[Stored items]
****
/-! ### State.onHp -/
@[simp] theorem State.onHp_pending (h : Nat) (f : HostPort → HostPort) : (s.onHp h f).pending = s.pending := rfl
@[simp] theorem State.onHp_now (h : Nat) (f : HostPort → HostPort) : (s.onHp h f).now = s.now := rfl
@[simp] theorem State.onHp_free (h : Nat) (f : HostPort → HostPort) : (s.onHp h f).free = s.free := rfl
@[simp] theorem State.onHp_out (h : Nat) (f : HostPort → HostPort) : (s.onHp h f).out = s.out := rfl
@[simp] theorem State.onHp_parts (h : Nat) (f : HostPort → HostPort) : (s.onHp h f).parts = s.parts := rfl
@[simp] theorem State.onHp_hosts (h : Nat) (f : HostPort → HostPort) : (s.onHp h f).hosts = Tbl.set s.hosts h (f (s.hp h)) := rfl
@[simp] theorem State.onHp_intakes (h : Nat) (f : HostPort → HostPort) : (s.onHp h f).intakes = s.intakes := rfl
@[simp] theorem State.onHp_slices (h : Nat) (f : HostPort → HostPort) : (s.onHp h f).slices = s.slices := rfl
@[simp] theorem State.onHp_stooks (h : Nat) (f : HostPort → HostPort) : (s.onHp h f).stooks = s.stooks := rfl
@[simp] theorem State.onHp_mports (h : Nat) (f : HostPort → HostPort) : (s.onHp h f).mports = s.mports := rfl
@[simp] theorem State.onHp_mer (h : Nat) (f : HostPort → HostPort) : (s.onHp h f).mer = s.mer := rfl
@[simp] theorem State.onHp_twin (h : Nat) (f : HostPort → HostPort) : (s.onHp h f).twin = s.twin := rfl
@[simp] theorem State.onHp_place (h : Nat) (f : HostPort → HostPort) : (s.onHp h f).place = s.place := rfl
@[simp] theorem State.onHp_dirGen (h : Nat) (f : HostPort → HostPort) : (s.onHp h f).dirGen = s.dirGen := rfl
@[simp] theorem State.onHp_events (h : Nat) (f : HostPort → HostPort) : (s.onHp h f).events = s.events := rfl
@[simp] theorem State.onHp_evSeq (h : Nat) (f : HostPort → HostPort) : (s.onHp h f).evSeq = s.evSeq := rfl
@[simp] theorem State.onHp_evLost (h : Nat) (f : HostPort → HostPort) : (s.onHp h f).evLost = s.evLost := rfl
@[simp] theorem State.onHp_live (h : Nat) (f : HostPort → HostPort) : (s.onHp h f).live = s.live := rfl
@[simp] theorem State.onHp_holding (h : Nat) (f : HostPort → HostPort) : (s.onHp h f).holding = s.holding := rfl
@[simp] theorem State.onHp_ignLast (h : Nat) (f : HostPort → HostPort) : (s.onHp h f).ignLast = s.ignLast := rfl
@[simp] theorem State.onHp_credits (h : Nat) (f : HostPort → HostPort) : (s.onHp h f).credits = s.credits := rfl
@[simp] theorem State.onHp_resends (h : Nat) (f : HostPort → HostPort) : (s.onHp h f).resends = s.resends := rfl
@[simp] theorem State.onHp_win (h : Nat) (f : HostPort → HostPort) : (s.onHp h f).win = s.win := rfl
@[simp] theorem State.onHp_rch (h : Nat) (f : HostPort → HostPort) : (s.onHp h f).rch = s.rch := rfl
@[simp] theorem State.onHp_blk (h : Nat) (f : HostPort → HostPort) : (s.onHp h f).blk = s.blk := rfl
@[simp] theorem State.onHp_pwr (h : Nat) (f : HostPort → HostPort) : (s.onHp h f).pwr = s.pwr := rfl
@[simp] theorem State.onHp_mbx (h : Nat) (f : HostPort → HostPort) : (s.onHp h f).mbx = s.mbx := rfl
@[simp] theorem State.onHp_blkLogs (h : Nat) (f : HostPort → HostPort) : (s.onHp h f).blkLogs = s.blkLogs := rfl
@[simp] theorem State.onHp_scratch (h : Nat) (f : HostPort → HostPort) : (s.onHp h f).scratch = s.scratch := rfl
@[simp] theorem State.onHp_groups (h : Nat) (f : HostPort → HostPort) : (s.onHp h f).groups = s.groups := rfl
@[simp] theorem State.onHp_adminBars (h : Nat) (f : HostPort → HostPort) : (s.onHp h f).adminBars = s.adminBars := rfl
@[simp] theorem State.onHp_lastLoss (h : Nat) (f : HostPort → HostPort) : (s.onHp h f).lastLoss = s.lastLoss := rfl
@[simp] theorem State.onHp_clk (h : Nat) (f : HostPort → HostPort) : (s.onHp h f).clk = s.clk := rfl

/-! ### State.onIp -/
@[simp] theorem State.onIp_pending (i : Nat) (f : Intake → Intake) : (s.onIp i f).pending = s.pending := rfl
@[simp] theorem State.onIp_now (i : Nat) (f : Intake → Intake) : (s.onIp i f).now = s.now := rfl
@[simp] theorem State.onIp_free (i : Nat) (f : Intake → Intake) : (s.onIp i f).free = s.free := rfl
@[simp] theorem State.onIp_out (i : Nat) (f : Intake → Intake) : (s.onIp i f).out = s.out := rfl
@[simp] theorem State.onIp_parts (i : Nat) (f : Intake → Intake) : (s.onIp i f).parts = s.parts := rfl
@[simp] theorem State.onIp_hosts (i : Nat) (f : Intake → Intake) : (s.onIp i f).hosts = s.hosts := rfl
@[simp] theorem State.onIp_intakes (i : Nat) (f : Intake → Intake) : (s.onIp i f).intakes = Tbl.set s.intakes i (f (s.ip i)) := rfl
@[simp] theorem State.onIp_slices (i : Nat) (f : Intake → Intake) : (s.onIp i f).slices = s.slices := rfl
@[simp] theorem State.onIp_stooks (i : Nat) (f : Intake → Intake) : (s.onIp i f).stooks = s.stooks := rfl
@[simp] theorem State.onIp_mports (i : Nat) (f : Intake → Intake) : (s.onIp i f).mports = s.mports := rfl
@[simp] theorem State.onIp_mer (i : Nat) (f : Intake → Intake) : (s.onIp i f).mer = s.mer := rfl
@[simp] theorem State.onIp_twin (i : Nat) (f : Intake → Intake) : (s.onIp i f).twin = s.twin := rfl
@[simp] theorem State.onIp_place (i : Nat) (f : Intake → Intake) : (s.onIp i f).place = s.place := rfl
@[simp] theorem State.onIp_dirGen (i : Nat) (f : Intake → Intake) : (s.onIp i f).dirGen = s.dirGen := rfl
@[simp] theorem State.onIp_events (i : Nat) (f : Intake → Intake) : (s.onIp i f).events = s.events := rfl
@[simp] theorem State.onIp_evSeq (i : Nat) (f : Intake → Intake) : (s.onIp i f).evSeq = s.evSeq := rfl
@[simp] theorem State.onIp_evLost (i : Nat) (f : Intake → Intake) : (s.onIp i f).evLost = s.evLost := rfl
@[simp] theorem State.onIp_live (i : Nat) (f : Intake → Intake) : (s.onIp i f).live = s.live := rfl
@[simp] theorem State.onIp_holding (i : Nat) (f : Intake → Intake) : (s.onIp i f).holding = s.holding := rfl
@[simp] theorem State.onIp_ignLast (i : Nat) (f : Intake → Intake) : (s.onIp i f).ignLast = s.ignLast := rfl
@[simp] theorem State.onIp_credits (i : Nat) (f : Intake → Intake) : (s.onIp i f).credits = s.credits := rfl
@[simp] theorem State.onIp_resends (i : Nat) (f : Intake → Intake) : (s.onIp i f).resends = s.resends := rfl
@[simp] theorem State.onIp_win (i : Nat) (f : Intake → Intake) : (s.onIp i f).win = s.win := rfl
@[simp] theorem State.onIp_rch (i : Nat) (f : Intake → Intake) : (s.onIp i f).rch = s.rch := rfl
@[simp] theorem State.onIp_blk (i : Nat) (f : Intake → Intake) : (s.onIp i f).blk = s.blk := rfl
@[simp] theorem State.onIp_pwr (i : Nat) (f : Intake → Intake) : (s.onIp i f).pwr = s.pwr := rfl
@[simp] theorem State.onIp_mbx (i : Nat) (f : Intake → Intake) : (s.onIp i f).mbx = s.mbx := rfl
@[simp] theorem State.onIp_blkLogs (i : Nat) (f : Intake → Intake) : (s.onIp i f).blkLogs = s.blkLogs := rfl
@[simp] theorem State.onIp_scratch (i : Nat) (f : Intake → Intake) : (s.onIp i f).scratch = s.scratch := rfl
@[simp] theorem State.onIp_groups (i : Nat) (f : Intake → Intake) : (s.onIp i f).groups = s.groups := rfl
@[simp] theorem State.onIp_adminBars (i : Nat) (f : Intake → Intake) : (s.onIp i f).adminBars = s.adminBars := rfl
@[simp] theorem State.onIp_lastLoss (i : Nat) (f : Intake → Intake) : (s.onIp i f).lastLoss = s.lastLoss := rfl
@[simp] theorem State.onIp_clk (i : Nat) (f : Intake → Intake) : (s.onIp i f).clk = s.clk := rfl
****
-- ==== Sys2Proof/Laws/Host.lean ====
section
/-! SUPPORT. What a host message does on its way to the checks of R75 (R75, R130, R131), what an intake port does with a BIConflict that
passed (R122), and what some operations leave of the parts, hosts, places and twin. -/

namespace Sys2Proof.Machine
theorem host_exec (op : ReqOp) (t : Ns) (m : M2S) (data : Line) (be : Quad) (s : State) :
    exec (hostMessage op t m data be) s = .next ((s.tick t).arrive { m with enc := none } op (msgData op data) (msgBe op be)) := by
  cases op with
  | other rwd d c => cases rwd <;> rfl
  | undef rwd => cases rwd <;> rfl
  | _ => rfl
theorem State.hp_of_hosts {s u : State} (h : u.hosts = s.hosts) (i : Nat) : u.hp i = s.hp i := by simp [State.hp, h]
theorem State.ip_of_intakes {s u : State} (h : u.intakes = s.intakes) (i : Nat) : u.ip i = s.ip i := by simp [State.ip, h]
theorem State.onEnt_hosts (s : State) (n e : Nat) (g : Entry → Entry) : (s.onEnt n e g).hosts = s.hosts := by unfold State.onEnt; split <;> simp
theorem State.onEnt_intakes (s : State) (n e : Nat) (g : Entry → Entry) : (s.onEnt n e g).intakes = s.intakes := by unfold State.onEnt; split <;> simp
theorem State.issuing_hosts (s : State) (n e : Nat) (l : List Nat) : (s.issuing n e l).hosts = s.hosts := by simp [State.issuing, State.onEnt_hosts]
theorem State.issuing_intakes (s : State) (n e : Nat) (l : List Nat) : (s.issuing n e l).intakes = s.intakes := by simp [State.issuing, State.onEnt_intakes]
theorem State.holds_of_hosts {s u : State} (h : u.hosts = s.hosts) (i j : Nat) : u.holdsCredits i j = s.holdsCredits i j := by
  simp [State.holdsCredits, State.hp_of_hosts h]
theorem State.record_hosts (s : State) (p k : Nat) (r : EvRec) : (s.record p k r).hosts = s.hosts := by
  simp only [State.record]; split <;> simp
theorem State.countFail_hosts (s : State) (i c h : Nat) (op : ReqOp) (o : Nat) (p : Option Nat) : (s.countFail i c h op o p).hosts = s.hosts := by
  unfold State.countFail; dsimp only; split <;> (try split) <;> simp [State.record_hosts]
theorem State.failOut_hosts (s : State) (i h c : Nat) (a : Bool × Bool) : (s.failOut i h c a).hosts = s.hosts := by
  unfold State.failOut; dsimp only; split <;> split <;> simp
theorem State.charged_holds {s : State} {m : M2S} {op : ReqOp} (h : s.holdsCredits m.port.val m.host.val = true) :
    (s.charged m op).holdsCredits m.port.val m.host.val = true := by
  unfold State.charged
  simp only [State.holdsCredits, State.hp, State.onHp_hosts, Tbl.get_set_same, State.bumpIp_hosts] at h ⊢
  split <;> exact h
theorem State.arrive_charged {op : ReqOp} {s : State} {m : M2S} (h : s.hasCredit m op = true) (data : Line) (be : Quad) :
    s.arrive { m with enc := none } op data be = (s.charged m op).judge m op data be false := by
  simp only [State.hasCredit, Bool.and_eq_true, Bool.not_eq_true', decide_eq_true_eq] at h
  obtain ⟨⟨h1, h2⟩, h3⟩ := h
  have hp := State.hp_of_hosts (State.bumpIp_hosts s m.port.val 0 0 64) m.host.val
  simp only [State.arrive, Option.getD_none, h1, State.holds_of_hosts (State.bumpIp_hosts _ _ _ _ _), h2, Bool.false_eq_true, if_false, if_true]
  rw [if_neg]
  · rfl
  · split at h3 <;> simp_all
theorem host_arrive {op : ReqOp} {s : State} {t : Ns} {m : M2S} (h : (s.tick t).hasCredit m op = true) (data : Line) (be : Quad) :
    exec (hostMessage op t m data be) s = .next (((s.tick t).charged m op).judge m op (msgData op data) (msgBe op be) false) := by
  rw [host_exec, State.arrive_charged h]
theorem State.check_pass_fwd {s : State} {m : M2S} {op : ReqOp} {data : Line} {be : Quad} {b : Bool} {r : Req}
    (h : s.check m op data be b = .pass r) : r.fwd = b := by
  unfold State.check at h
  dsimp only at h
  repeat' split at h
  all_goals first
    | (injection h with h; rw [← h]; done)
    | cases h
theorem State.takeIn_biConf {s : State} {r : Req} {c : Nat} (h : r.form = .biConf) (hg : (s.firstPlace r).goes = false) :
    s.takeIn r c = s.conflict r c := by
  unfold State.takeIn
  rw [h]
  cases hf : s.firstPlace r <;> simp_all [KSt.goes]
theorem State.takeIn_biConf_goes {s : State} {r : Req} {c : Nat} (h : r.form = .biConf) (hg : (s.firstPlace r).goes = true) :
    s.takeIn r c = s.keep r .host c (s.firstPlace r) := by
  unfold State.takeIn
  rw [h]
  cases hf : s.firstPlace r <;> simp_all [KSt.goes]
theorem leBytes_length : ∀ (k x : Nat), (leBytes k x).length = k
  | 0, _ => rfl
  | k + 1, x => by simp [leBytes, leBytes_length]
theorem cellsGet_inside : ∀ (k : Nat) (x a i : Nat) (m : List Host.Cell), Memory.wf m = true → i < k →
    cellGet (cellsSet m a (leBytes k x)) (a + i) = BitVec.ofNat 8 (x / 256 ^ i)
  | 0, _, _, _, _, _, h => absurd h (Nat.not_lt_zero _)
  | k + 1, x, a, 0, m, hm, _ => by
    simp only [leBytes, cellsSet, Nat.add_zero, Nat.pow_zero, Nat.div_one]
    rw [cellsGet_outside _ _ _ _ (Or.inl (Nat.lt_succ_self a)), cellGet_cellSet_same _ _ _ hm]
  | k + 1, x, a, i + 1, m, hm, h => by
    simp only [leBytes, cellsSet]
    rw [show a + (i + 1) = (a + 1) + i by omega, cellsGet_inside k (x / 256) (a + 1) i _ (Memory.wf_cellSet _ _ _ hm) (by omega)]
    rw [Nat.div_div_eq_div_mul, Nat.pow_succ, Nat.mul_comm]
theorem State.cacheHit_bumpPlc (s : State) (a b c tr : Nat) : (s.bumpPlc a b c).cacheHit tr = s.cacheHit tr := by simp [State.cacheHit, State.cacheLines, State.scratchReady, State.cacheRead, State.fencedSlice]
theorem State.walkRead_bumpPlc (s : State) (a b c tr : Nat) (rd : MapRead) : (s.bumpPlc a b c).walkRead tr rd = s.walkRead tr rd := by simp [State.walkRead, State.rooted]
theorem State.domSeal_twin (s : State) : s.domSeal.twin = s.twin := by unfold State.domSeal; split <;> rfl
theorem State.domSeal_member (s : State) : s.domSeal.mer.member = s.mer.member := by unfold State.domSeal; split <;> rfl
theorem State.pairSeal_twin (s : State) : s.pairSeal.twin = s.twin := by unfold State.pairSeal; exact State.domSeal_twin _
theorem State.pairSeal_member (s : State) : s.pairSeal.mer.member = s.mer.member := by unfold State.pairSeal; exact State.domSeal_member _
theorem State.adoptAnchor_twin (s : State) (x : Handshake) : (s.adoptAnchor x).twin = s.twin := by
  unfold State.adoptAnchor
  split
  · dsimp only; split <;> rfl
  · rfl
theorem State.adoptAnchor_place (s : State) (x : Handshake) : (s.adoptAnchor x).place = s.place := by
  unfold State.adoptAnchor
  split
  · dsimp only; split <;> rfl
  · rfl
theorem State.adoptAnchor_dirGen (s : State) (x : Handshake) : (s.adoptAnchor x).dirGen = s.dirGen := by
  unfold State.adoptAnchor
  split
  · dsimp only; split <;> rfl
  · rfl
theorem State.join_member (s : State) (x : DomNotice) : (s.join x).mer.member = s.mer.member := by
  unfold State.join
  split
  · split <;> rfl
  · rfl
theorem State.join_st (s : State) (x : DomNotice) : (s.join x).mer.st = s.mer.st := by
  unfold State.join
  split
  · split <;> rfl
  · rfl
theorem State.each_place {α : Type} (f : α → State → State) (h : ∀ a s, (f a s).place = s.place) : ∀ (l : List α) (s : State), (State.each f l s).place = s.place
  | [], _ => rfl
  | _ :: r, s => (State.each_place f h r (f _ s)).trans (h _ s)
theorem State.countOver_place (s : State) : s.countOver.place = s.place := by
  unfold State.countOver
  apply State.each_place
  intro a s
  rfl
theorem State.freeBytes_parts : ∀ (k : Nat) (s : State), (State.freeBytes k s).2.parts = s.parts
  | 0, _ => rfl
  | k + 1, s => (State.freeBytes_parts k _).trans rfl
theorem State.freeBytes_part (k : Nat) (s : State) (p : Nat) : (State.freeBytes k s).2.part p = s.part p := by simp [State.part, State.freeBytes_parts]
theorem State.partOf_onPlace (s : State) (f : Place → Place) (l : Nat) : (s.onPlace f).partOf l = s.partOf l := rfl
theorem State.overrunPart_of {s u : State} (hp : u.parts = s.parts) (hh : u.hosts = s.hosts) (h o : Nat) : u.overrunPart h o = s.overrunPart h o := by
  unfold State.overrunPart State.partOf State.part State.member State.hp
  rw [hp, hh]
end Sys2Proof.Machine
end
****
> _Assignment_:
Would you output, from the records above, exactly the run of lines that starts at the line containing "h f).resends = s.resends := rfl" and ends at the line containing "i f).free = s.free := rfl", and only that run?

> _Answer to the problem_:
@[simp] theorem State.onHp_resends (h : Nat) (f : HostPort → HostPort) : (s.onHp h f).resends = s.resends := rfl
@[simp] theorem State.onHp_win (h : Nat) (f : HostPort → HostPort) : (s.onHp h f).win = s.win := rfl
@[simp] theorem State.onHp_rch (h : Nat) (f : HostPort → HostPort) : (s.onHp h f).rch = s.rch := rfl
@[simp] theorem State.onHp_blk (h : Nat) (f : HostPort → HostPort) : (s.onHp h f).blk = s.blk := rfl
@[simp] theorem State.onHp_pwr (h : Nat) (f : HostPort → HostPort) : (s.onHp h f).pwr = s.pwr := rfl
@[simp] theorem State.onHp_mbx (h : Nat) (f : HostPort → HostPort) : (s.onHp h f).mbx = s.mbx := rfl
@[simp] theorem State.onHp_blkLogs (h : Nat) (f : HostPort → HostPort) : (s.onHp h f).blkLogs = s.blkLogs := rfl
@[simp] theorem State.onHp_scratch (h : Nat) (f : HostPort → HostPort) : (s.onHp h f).scratch = s.scratch := rfl
@[simp] theorem State.onHp_groups (h : Nat) (f : HostPort → HostPort) : (s.onHp h f).groups = s.groups := rfl
@[simp] theorem State.onHp_adminBars (h : Nat) (f : HostPort → HostPort) : (s.onHp h f).adminBars = s.adminBars := rfl
@[simp] theorem State.onHp_lastLoss (h : Nat) (f : HostPort → HostPort) : (s.onHp h f).lastLoss = s.lastLoss := rfl
@[simp] theorem State.onHp_clk (h : Nat) (f : HostPort → HostPort) : (s.onHp h f).clk = s.clk := rfl

/-! ### State.onIp -/
@[simp] theorem State.onIp_pending (i : Nat) (f : Intake → Intake) : (s.onIp i f).pending = s.pending := rfl
@[simp] theorem State.onIp_now (i : Nat) (f : Intake → Intake) : (s.onIp i f).now = s.now := rfl
@[simp] theorem State.onIp_free (i : Nat) (f : Intake → Intake) : (s.onIp i f).free = s.free := rfl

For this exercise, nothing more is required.